In the data that follows, give the number of lines containing the word "bufs". Offer no additional comment.

Available data -
━━━━━━━━━━━━━━━━━━━━
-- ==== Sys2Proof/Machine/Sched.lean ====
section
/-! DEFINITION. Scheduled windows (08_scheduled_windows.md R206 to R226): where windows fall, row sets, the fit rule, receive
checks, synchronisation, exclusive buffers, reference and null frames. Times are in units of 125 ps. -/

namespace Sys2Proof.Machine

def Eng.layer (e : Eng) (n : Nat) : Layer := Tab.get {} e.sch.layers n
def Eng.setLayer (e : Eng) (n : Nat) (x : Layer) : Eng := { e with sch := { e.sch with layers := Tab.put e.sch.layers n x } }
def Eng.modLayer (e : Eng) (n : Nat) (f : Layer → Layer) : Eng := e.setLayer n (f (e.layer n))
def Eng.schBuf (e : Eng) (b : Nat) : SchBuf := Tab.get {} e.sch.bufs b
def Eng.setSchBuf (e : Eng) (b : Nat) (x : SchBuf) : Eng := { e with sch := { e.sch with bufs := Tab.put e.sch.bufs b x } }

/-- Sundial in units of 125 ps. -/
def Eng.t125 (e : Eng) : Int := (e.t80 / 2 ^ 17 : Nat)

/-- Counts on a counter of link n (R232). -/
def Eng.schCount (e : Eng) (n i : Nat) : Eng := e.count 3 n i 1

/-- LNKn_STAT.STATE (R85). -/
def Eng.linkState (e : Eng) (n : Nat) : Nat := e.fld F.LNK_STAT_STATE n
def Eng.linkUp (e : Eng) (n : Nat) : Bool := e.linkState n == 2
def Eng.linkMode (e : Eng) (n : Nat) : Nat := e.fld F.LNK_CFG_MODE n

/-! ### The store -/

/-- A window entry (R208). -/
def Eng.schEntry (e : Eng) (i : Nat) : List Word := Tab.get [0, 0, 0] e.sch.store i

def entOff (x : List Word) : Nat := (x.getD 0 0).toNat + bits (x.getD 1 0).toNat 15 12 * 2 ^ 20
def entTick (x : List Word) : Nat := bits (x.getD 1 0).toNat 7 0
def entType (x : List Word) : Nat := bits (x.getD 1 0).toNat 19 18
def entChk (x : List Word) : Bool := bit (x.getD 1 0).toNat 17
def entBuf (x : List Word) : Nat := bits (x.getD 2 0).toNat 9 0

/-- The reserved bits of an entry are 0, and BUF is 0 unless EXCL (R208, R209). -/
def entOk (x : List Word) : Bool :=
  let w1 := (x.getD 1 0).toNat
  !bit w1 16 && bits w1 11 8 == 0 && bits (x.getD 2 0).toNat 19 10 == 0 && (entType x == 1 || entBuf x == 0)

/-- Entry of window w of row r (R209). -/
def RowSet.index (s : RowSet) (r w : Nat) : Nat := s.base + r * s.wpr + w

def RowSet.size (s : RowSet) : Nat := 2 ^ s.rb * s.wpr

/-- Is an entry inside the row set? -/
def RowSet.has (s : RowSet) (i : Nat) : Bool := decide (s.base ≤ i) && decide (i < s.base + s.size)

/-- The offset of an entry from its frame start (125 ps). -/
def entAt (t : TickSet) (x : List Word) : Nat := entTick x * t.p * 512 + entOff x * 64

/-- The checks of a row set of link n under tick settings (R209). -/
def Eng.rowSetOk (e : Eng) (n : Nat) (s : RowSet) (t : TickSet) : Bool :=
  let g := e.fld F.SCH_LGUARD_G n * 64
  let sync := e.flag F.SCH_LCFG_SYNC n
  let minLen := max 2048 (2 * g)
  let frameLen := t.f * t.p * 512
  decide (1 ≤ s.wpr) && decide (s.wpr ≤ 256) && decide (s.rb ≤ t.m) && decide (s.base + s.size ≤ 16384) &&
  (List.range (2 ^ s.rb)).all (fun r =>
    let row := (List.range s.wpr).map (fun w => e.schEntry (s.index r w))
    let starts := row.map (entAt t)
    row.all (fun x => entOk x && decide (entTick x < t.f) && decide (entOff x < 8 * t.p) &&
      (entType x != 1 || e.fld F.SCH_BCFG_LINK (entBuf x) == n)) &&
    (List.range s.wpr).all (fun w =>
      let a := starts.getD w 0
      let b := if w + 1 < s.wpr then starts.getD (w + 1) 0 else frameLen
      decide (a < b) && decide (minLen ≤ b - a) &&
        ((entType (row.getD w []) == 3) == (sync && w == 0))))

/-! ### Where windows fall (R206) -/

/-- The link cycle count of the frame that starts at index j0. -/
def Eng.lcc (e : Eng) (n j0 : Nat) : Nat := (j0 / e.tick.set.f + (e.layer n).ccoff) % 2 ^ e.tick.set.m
━━━━━━━━━━━━━━━━━━━━
Finished exercise - 2